One particularly distinctive finding in the present study was that the circulating level of EPCs, the protein expression of eNOS, the number of small blood vessels and the numbers of CD31+ and vWF + cells (i.e., new endothelial cells) in CLI region were prominently increased in CLI animals with cilostazol or clopidogrel therapy. Combined treatment with cilostazol and clopidogrel was superior to either treatment used alone for enhancing exhibition of these angiogenic factors both in circulation and in the ischemic region. These findings may explain why the Laser Doppler results of blood flow in CLI area was significantly improved in animals that underwent monotherapy and further improved in animals receiving combined therapy in comparison to those animals without treatment. We have previously demonstrated that cilostazol therapy enhanced the eNOS mRNA expressions in both lung and right ventricle in a rat model of pulmonary arterial hypertension [26]. Additionally, cilostazol has been previously shown to enrich vasculogenesis through enhancing EPC mobilization from bone marrow to circulation and promoting the production of angiogenic factors and chemokines [i.e., eNOS, CXCR4, vascular endothelial growth factor (VEGF) and stromal cell derived factor (SDF)-1α] [30] for recruiting and mobilizing new EPCs/endothelial cells to ischemic region [31, 32]. The findings from these studies [26, 31, 32] have been reinforced by the results from another previous study [33] which has demonstrated that vardenafil, a PDE-5 inhibitor, enhanced ischemia-induced angiogenesis with mobilization of EPCs through a protein kinase G–dependent hypoxia-inducible factor (HIF)-1α/VEGF. Furthermore, it has previously been shown that clopidogrel therapy significantly increased the number of EPCs [34, 35]. Moreover, clopidogrel treatment in patients with coronary artery disease not only inhibits platelet activation but also improves endothelial function and nitric oxide bioavailability [36]. Besides, study [36] has further displayed clopidogrel improved adenylyl cyclase-mediated signaling including increased Akt- and eNOS-phosphorylation contributing to improved NO-mediated vasorelaxation [36] and EPC mobilization[34, 35]. Accordingly, in addition to reinforcing these previous findings [26, 31–36], our results raise the possibility of using a combined regimen for CLI patients who are not candidates for bypass surgery and catheter-based intervention.

Study limitations

This study has several limitations. First, this study did not investigate the contribution of cilostazol or clopidogrel to anti-thrombosis and anti-platelet activity. Therefore, it is unclear whether reducing thrombosis and platelet activity would potentially contribute to increase in blood flow in the CLI area. Second, the underlying mechanism responsible for the upregulation of EPCs in circulation and the new endothelial cells in CLI region has not been explored in the current study. A previous study suggested that these changes could be due to mobilization from the bone marrow, or alternatively a decrease in the peripheral apoptotic destruction of EPCs [34]. Third, the results of the current study did not address whether the mechanisms of cilostazol and clopidogrel therapy were the same or different and if the high dosage of cilostazol or clopidogrel might work as well as both of them in the moderate for increasing EPC number in circulation and generating eNOS and angiogenesis in ischemia area.
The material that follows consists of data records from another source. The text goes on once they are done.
-- ==== Sys2Proof/Machine/State.lean ====
section
/-! DEFINITION. The machine's state as plain data: the block's own state (R20 to R27), the three ports
(R34 to R37), and the environment the block is connected to (R30, R31). -/

namespace Sys2Proof.Machine

open Sys2Proof.Config

/-- The four output lines (R27). -/
inductive Line where
  | clk
  | data
  | stb
  | oe
  deriving DecidableEq, Repr

/-- The line register `PIN`: the level now driven on each line, `false` low and `true` high (R13, R27). -/
structure Pins where
  clk : Bool
  data : Bool
  stb : Bool
  oe : Bool
  deriving DecidableEq, Repr

/-- An event on the line port (R37): the two primitives of the output sink (R214). -/
inductive LineEvent where
  /-- `PinWrite(line, level)`. -/
  | pinWrite (line : Line) (level : Bool)
  /-- `DelayUs(T_PW_US)`: wait at least `Config.T_PW_US` microseconds. No other delay is ever emitted
  (R205), and it changes no state (R206). Log entry 11. -/
  | delayUs
  deriving DecidableEq, Repr

/-- What a sink observes of the lines (R214): the DATA and STB levels at a rising clock edge, or an edge
of STB. Two records of a refresh are equal for the spec when they give the same list of these. -/
inductive LineObs where
  | bit (data stb : Bool)
  | strobe (level : Bool)
  deriving DecidableEq, Repr

/-- ENVIRONMENT, the reference sink of R211: the shift register `SR` and the output register `LATCH`.
PRESUMED (the spec's own general knowledge, U4). Log entry 7. -/
structure Sink where
  SR : Frame
  LATCH : Frame
  deriving DecidableEq, Repr

/-- The line register and the chain that listens on it: what one line event acts on. -/
structure Wires where
  PIN : Pins
  sink : Sink
  deriving DecidableEq, Repr

/-- The phase triple of one speed class (R23, R24, R25). -/
structure ClassPhase where
  ph : Phase
  t0 : Time
  dur : Time
  deriving DecidableEq, Repr

/-- A move of an agent outside the block (R10). Log entry 1. -/
inductive Input where
  /-- The host issues a command word at the command port (R34). -/
  | issue (w : Word)
  /-- The millisecond counter advances by d, 0 ≤ d < 2^TW (R31). -/
  | tick (d : Time)
  deriving DecidableEq, Repr

/-- The whole state. There is no program counter, no byte memory and no stored error (R32, R33, R233). -/
@[ext]
structure State where
  /-- Logical Matrix (R20). -/
  L : Grid
  /-- Physical Matrix (R21). -/
  P : Grid
  /-- Membership masks, one grid per speed class (R22). -/
  M : Vector Grid NCLASS
  /-- Phase flag per class (R23). -/
  PH : Vector Phase NCLASS
  /-- Phase-start timestamp per class (R24). -/
  T0 : Vector Time NCLASS
  /-- Current phase duration per class (R25). -/
  DUR : Vector Time NCLASS
  /-- Line register (R27). -/
  PIN : Pins
  /-- Result port: the value the last completed command presented; none before the first (R35, R261).
  No rule reads it. -/
  result : Option Byte
  /-- Line port: the line events of the last completed command, in order (R37). No rule reads it. -/
  events : List LineEvent
  /-- ENVIRONMENT: the outside agents' moves still to come, the next first (R10, R34, R71). -/
  inputs : List Input
  /-- ENVIRONMENT: the millisecond counter `NOW`, which the block samples and never writes (R31, R36). -/
  NOW : Time
  /-- ENVIRONMENT: the shift-register chain behind the lines (R30, R211). -/
  sink : Sink
  deriving DecidableEq, Repr

/-- Why a step could stop: nothing. The block has no fault: "A model's step function is therefore total
and never faults, hangs or refuses on any command word" (R11). An empty type, so that no step can answer
a fault: safe. Log entry 12. -/
inductive Fault where
  deriving DecidableEq, Repr

/-- Why an instruction could have no meaning. -/
inductive Refusal where
  /-- Raised only by an arm of `exec` for an instruction with no meaning yet (safe); no arm raises it. -/
  | notModelled (mnemonic : String)
  deriving DecidableEq, Repr

/-- A grid of zeros (R38). -/
def emptyGrid : Grid := Vector.replicate ROWS 0#32

/-- The state after reset for given values of everything the spec leaves open there (R38): the open
parameters `T0_INIT` and `OE_LEVEL`, and the environment's counter and chain. -/
def State.resetWith (t0 : Vector Time NCLASS) (oe : Bool) (now : Time) (chain : Sink) : State where
  L := emptyGrid
  P := emptyGrid
  M := Vector.replicate NCLASS emptyGrid
  PH := PHASE_INIT
  T0 := t0
  DUR := DUR_INIT
  PIN := ⟨false, false, false, oe⟩
  result := none
  events := []
  inputs := []
  NOW := now
  sink := chain

/-- The machine right after reset, the open values at the ones the model names (log entries 4 to 7). -/
def State.reset : State := State.resetWith T0_INIT OE_LEVEL NOW_INIT ⟨SR_INIT, LATCH_INIT⟩

end Sys2Proof.Machine
end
In conclusion, our results demonstrated that cilostazol and clopidogrel combined therapy has a synergic effect on rat CLI. The proposed mechanisms are summarized in Figure 10. This finding may expand the potential applications of this therapeutic modulation not only for CLI patients but also for patients with intracranial arterial obstructive syndrome [37].

Figure 10
figure 10

Proposed mechanisms underlying the effects of different treatment on CLI in a rat model based on the findings of the present study. EPC = endothelial progenitor cell; eNOS = endothelial nitric oxide synthase; vWF = von Willebrand factor; PGC-1α = peroxisome proliferator-activated receptor-γ coactivator-1α; Cyt C = cytochrome C; PARP = poly(ADP-ribose) polymerase; MMP-9 = matrix metalloproteinase; PAI-1 = plasminogen activator inhibitor 1; TNF-α = tumor necrotic factor-α; IL-10 = interleukin-10; VCAM-1 = vascular cell adhesion molecule 1; miRNA = microRNA; INBF = ratio of ischemic to normal blood flow.

Kun-Chen Lin indicates equal contribution in this study compared with the first author.
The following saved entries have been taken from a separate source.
/-- SETBLINK and CLRBLINK at a valid position and class: performed with result OK; the one membership bit
of the one class named becomes 1 or 0; every other membership bit of either class, and everything else, is
unchanged (43_blink_ops.md). -/
def Obligations.BlinkWritesOneBitOfOneClass : Prop :=
  ∀ (s : State) (row col k : Nat), ValidPos row col → ValidClass k →
    (∃ t, exec (.setblink row col k) s = .next t ∧ t = { s with M := t.M, result := some OK, events := [] }
      ∧ ∀ j r c, bitOf (t.maskOf j) r c
          = if j = k ∧ r = row ∧ c = col then true else bitOf (s.maskOf j) r c)
    ∧ (∃ t, exec (.clrblink row col k) s = .next t ∧ t = { s with M := t.M, result := some OK, events := [] }
      ∧ ∀ j r c, bitOf (t.maskOf j) r c
          = if j = k ∧ r = row ∧ c = col then false else bitOf (s.maskOf j) r c)

/-- SETDIGBLINK and CLRDIGBLINK on a valid span and class: performed with result OK; the seven segment
columns, and the decimal-point column exactly when the flag is set, join or leave the class; with the flag
clear the point's membership stays as it was (the spec's decision D21); every other membership bit and
everything else is unchanged (43_blink_ops.md). -/
def Obligations.DigitBlinkWritesSegmentsAndFlaggedPoint : Prop :=
  ∀ (s : State) (row col0 : Nat) (dp : Bool) (k : Nat), ValidSpan row col0 → ValidClass k →
    (∃ t, exec (.setdigblink row col0 dp k) s = .next t
      ∧ t = { s with M := t.M, result := some OK, events := [] }
      ∧ ∀ j r c, bitOf (t.maskOf j) r c
          = if j = k ∧ r = row ∧ col0 ≤ c ∧ (c < col0 + 7 ∨ (dp = true ∧ c = col0 + 7)) then true
            else bitOf (s.maskOf j) r c)
    ∧ (∃ t, exec (.clrdigblink row col0 dp k) s = .next t
      ∧ t = { s with M := t.M, result := some OK, events := [] }
      ∧ ∀ j r c, bitOf (t.maskOf j) r c
          = if j = k ∧ r = row ∧ col0 ≤ c ∧ (c < col0 + 7 ∨ (dp = true ∧ c = col0 + 7)) then false
            else bitOf (s.maskOf j) r c)

/-- QRYBLINK answers member, non-member or INVALID, and writes no state on any path (43_blink_ops.md). -/
def Obligations.QryblinkAnswersThreeWays : Prop :=
  ∀ (s : State) (row col k : Nat),
    (ValidPos row col → ValidClass k →
        exec (.qryblink row col k) s = .next (untouched s (if bitOf (s.maskOf k) row col then OK else FAIL)))
      ∧ (¬(ValidPos row col ∧ ValidClass k) → exec (.qryblink row col k) s = .next (untouched s INVALID))

/-- The lookup policy on every selector: an enumerated code gives its pattern, an ASCII digit (general
knowledge, U17) the digit's, every other selector the ERROR pattern (40_font_table.md). -/
def Obligations.FontLookupFollowsItsPolicy : Prop :=
  (∀ c : Fin NGLYPH, fontLookup c = FONT[c])
    ∧ (∀ d : Fin 10, fontLookup (0x30 + d) = FONT[(⟨d.val, Nat.lt_trans d.isLt (by decide)⟩ : Fin NGLYPH)])
    ∧ ∀ sel : Nat, NGLYPH ≤ sel → (sel < 0x30 ∨ 0x39 < sel) → fontLookup sel = FONT[G_ERROR]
Jenq-Lin Yang indicates equal contribution in this study compared with the correspondence author.

References

  1. Hiatt WR: Medical treatment of peripheral arterial disease and claudication. N Engl J Med. 2001, 344: 1608-1621. 10.1056/NEJM200105243442108.
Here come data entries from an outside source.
-- ==== Sys2Proof/Laws/Instr.lean ====
section
/-! SUPPORT. What each operation answers, as one `next` of one state: the form proofs start from instead of
unfolding a meaning. -/

namespace Sys2Proof.Machine

open Sys2Proof.Config

theorem exec_setled (row col : Nat) (s : State) :
    exec (.setled row col) s
      = .next (if ValidPos row col then (s.withL (memWrite s.L row col 1#1)).complete OK []
        else s.complete FAIL []) := by
  simp only [exec, execSetled, writeLed_eq]

theorem exec_clrled (row col : Nat) (s : State) :
    exec (.clrled row col) s
      = .next (if ValidPos row col then (s.withL (memWrite s.L row col 0#1)).complete OK []
        else s.complete FAIL []) := by
  simp only [exec, execClrled, writeLed_eq]

theorem exec_tglled (row col : Nat) (s : State) :
    exec (.tglled row col) s
      = .next (if ValidPos row col then
          (s.withL (memWrite s.L row col (1#1 ^^^ memRead s.L row col 1))).complete OK []
        else s.complete FAIL []) := by
  simp only [exec, execTglled, writeLed_eq]

theorem exec_isledon (row col : Nat) (s : State) :
    exec (.isledon row col) s
      = .next (s.complete (if ValidPos row col then bitResult (memRead s.L row col 1) else FAIL) []) := by
  simp only [exec, execIsledon]
  split <;> rfl

theorem exec_setdigit (row col0 glyph : Nat) (dp : Bool) (s : State) :
    exec (.setdigit row col0 glyph dp) s
      = .next (if ValidSpan row col0 then
          (s.withL (memWrite s.L row col0 (digitByte glyph dp))).complete OK []
        else s.complete FAIL []) := by
  simp only [exec, execSetdigit]
  split <;> rfl

theorem exec_setblink (row col k : Nat) (s : State) :
    exec (.setblink row col k) s
      = .next (if ValidPos row col ∧ ValidClass k then
          (s.withMask k (memWrite (s.maskOf k) row col 1#1)).complete OK []
        else s.complete FAIL []) := by
  simp only [exec, execSetblink, writeBlink_eq]

theorem exec_clrblink (row col k : Nat) (s : State) :
    exec (.clrblink row col k) s
      = .next (if ValidPos row col ∧ ValidClass k then
          (s.withMask k (memWrite (s.maskOf k) row col 0#1)).complete OK []
        else s.complete FAIL []) := by
  simp only [exec, execClrblink, writeBlink_eq]

theorem exec_setdigblink (row col0 : Nat) (dp : Bool) (k : Nat) (s : State) :
    exec (.setdigblink row col0 dp k) s
      = .next (if ValidSpan row col0 ∧ ValidClass k then
          (s.withMask k (writeDigitMask (s.maskOf k) row col0 dp 0x7F#7 1#1)).complete OK []
        else s.complete FAIL []) := by
  simp only [exec, execSetdigblink, writeDigitBlink_eq]

theorem exec_clrdigblink (row col0 : Nat) (dp : Bool) (k : Nat) (s : State) :
    exec (.clrdigblink row col0 dp k) s
      = .next (if ValidSpan row col0 ∧ ValidClass k then
          (s.withMask k (writeDigitMask (s.maskOf k) row col0 dp 0x00#7 0#1)).complete OK []
        else s.complete FAIL []) := by
  simp only [exec, execClrdigblink, writeDigitBlink_eq]

theorem exec_qryblink (row col k : Nat) (s : State) :
    exec (.qryblink row col k) s
      = .next (s.complete
          (if ValidPos row col ∧ ValidClass k then bitResult (memRead (s.maskOf k) row col 1) else INVALID) []) := by
  simp only [exec, execQryblink]
  split <;> rfl

theorem exec_refresh (s : State) : exec .refresh s = .next (refreshed s) := rfl

end Sys2Proof.Machine
end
    Article  CAS  PubMed  Google Scholar 

  2. Newman AB, Shemanski L, Manolio TA, Cushman M, Mittelmark M, Polak JF, Powe NR, Siscovick D: Ankle-arm index as a predictor of cardiovascular disease and mortality in the Cardiovascular Health Study. The Cardiovascular Health Study Group. Arterioscler Thromb Vasc Biol. 1999, 19: 538-545. 10.1161/01.ATV.19.3.538.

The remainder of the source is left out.